Home Columns Cryptogram

Cryptogram

Peter Corvers

Wat doen boeren met lege stallen als zij stoppen met hun bedrijf? Welke activiteiten mogen er plaatsvinden? En hoe wordt voorkomen dat er in vrijkomende agrarische bebouwing (VAB) ongewenste activiteiten gebeuren of nog erger: ondermijnende criminaliteit.  

De komende 10 jaar stoppen zo’n 30 agrarische ondernemers in Vught, Cromvoirt en Helvoirt. De gemeenteraad stelde op 7 maart het nieuwe VAB-beleid vast omdat de politiek de huidige regeling, overgenomen van de voormalige gemeente Haaren, te ruim vindt. De Natuur- en milieugroep Vught liet al eerder van zich horen. “Het platteland dreigt nu een bedrijventerrein te worden met loodsen, hallen en werven en dat past niet bij Vught”, riep Marente Lokin van de Natuur- en milieugroep in september tijdens de raadsdialoog over het VAB-beleid.

Maar wie in het buitengebied een kijkje gaat nemen bij boeren die gestopt zijn ziet geen enkele buitensporigheid. De beren die de Natuur- en milieugroep op de weg ziet, zoals ongepaste bebouwing, zijn er niet. Dat het buitengebied met het huidig beleid een industrieterrein dreigt te worden is nergens op gebaseerd.

De VAB-regeling moet ook aantrekkelijk zijn voor een agrariër anders blijven de stallen leegstaan of gaat hij er wat anders mee doen, zoals verkopen aan een andere boer. Dat vindt ook de ZLTO, al gebruikt die andere woorden voor hetzelfde: “Economische uitgangspunten moeten leidend zijn”, sprak Erik van Asten, afdelingsvoorzitter ZLTO tijdens de dialoog in september. En Van Asten zei nog iets. “Er moeten duidelijke kaders gesteld worden aan wat mogelijk is. De gemeente moet stappen durven te zetten.”

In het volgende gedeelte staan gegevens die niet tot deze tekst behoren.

-- ==== Sys2Proof/Machine/Flags.lean ====
section
/-!
DEFINITION. The condition evaluator (spec/41_condition_and_operand.md R180 to R183), `AddWithCarry`
(spec/00_scope.md R13), the sixteen data-processing computations (spec/42_arm_data_processing.md R215 to R230), every way
an instruction writes flags (R212, R251), and the prologue that tests the condition (spec/40_execution_engine.md R156).
-/

namespace Sys2Proof.Machine

/-! ## The condition evaluator -/

/-- `ConditionPassed(15)` by the parameter `COND15` (R183). With `illegal` no word of condition 15 is decoded, so that
row is never asked. -/
def condition15Passed : Cond15 → Bool
  | .always => true
  | .never => false
  | .illegal => false

/-- `ConditionPassed(cond)` (R181 to R183): it reads N, Z, C, V and nothing else (R180). -/
def State.conditionPassed (s : State) : Cond → Bool
  | .eq => s.z
  | .ne => !s.z
  | .cs => s.c
  | .cc => !s.c
  | .mi => s.n
  | .pl => !s.n
  | .vs => s.v
  | .vc => !s.v
  | .hi => s.c && !s.z
  | .ls => !s.c || s.z
  | .ge => s.n == s.v
  | .lt => s.n != s.v
  | .gt => !s.z && s.n == s.v
  | .le => s.z || s.n != s.v
  | .al => true
  | .nv => condition15Passed Config.cond15

/-- `Prologue(cond)` (R156) and the rest of the operation: the fetch is charged in every case, and a failed condition
clears `condPassed` and does nothing else. -/
def State.prologue (s : State) (cond : Cond) (body : State → Result) : Result :=
  let s1 := s.fetchCost
  if s1.conditionPassed cond then body s1 else .next { s1 with condPassed := false }

/-! ## Arithmetic -/

/-- A result with the carry and the overflow of the computation. -/
structure AluResult where
  value    : Word
  carry    : Bool
  overflow : Bool
  deriving DecidableEq, Repr

/-- `AddWithCarry(a, b, c)` (R13): the two unbounded sums, the truncated result and the two flags. -/
def addWithCarry (a b : Word) (c : Bool) : AluResult :=
  let usum : Nat := a.toNat + b.toNat + c.toNat
  let ssum : Int := a.toInt + b.toInt + (c.toNat : Int)
  let result : Word := BitVec.ofNat 32 usum
  { value := result, carry := decide (2 ^ 32 ≤ usum), overflow := decide (ssum ≠ result.toInt) }

/-- A logical result: its carry and overflow are not used (R212). -/
def logicalResult (v : Word) : AluResult := { value := v, carry := false, overflow := false }

/-- The operations whose flags are the adder's: SUB, RSB, ADD, ADC, SBC, RSC, CMP, CMN (R212). -/
def dpIsArithmetic : DpOp → Bool
  | .sub | .rsb | .add | .adc | .sbc | .rsc | .cmp | .cmn => true
  | .and | .eor | .tst | .teq | .orr | .mov | .bic | .mvn => false

/-- The four test operations, which write no register (R211). -/
def dpIsTest : DpOp → Bool
  | .tst | .teq | .cmp | .cmn => true
  | .and | .eor | .sub | .rsb | .add | .adc | .sbc | .rsc | .orr | .mov | .bic | .mvn => false

/-- `Compute` of each operation (R215 to R230), `c` the carry flag before the instruction. -/
def dpCompute (op : DpOp) (op1 op2 : Word) (c : Bool) : AluResult :=
  match op with
  | .and => logicalResult (op1 &&& op2)
  | .eor => logicalResult (op1 ^^^ op2)
  | .sub => addWithCarry op1 (~~~op2) true
  | .rsb => addWithCarry op2 (~~~op1) true
  | .add => addWithCarry op1 op2 false
  | .adc => addWithCarry op1 op2 c
  | .sbc => addWithCarry op1 (~~~op2) c
  | .rsc => addWithCarry op2 (~~~op1) c
  | .tst => logicalResult (op1 &&& op2)
  | .teq => logicalResult (op1 ^^^ op2)
  | .cmp => addWithCarry op1 (~~~op2) true
  | .cmn => addWithCarry op1 op2 false
  | .orr => logicalResult (op1 ||| op2)
  | .mov => logicalResult op2
  | .bic => logicalResult (op1 &&& ~~~op2)
  | .mvn => logicalResult (~~~op2)

/-! ## Writing the flags -/

/-- N and Z from a 32-bit result (R212, R251). -/
def State.setNZ (s : State) (result : Word) : State := { s with n := result.msb, z := result == 0#32 }

/-- N and Z from the 64-bit result of a long multiply (R251, R255). -/
def State.setNZ64 (s : State) (result : BitVec 64) : State := { s with n := result.msb, z := result == 0#64 }

/-- N, Z, C, V from an addition (R212, arithmetic). -/
def State.setFlagsArithmetic (s : State) (r : AluResult) : State :=
  { s.setNZ r.value with c := r.carry, v := r.overflow }

/-- N, Z from a logical result and C from the shifter; V unchanged (R212, logical). -/
def State.setFlagsLogical (s : State) (result : Word) (shifterCarry : Bool) : State :=
  { s.setNZ result with c := shifterCarry }

/-- `SetFlags` (R212). -/
def State.setFlags (s : State) (op : DpOp) (r : AluResult) (shifterCarry : Bool) : State :=
  if dpIsArithmetic op then s.setFlagsArithmetic r else s.setFlagsLogical r.value shifterCarry

end Sys2Proof.Machine
end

In het nieuwe VAB-beleid kiest de Vughtse politiek voor een gebiedsgerichte aanpak: zo mag in de Loonse en Drunense Duinen minder dan in agrarisch gebied. Maar de nota is verre van concreet, zoals de ZLTO zo graag had gewild. Raadslid Jan van Iersel (CDA) zei in de commissie bovendien dat 80 procent van de aanvragen niet binnen de gestelde kaders (afwegingsmatrix) passen terwijl maatwerk toch het uitgangspunt was bij het nieuwe VAB-beleid.  

Het nieuwe VAB-beleid kent veel mitsen en maren, veel slagen om de arm. De ambtenaren hebben er een cryptogram van gemaakt. Volgens de nieuwe regels moet de boer bereid zijn om buiten het eigen erf te kijken, om daar een meerwaarde voor de omgeving te creëren, en moet hij met andere partijen uitvogelen hoe die meerwaarde kan worden bereikt. “We verwachten een actieve houding van de initiatiefnemer, een open blik en, afhankelijk van de complexiteit van het initiatief, een langere doorlooptijd dan bij een regulier initiatief.” In de nota staat dat de boer ‘extra ontwikkelingsruimte’ kan verdienen, en dat het initiatief een ‘duidelijke meerwaarde’ moet hebben. Wat dat is blijft onduidelijk. Vervolgens moet de agrariër daar dan een tegenprestatie voor de omgeving tegenover zetten. En daar hangt weer een ingewikkelde rekenmethode aan vast met allerlei voorwaarden. Geen boer die er nog iets van snapt en hij is niet de enige…

Waar gaat het uiteindelijk om? 30 boeren in 10 jaar die stoppen, dus drie boeren gemiddeld per jaar. Daar tuigen Vughtse ambtenaren een heel circus voor op!

Waarom zou je niet simpelweg zeggen: ga met een boer die wil stoppen aan tafel zitten en bekijk wat in zijn situatie de mogelijkheden zijn. Betrek ook de omgeving daarbij. De wet geeft daarvoor regels. Maak het niet nodeloos ingewikkeld.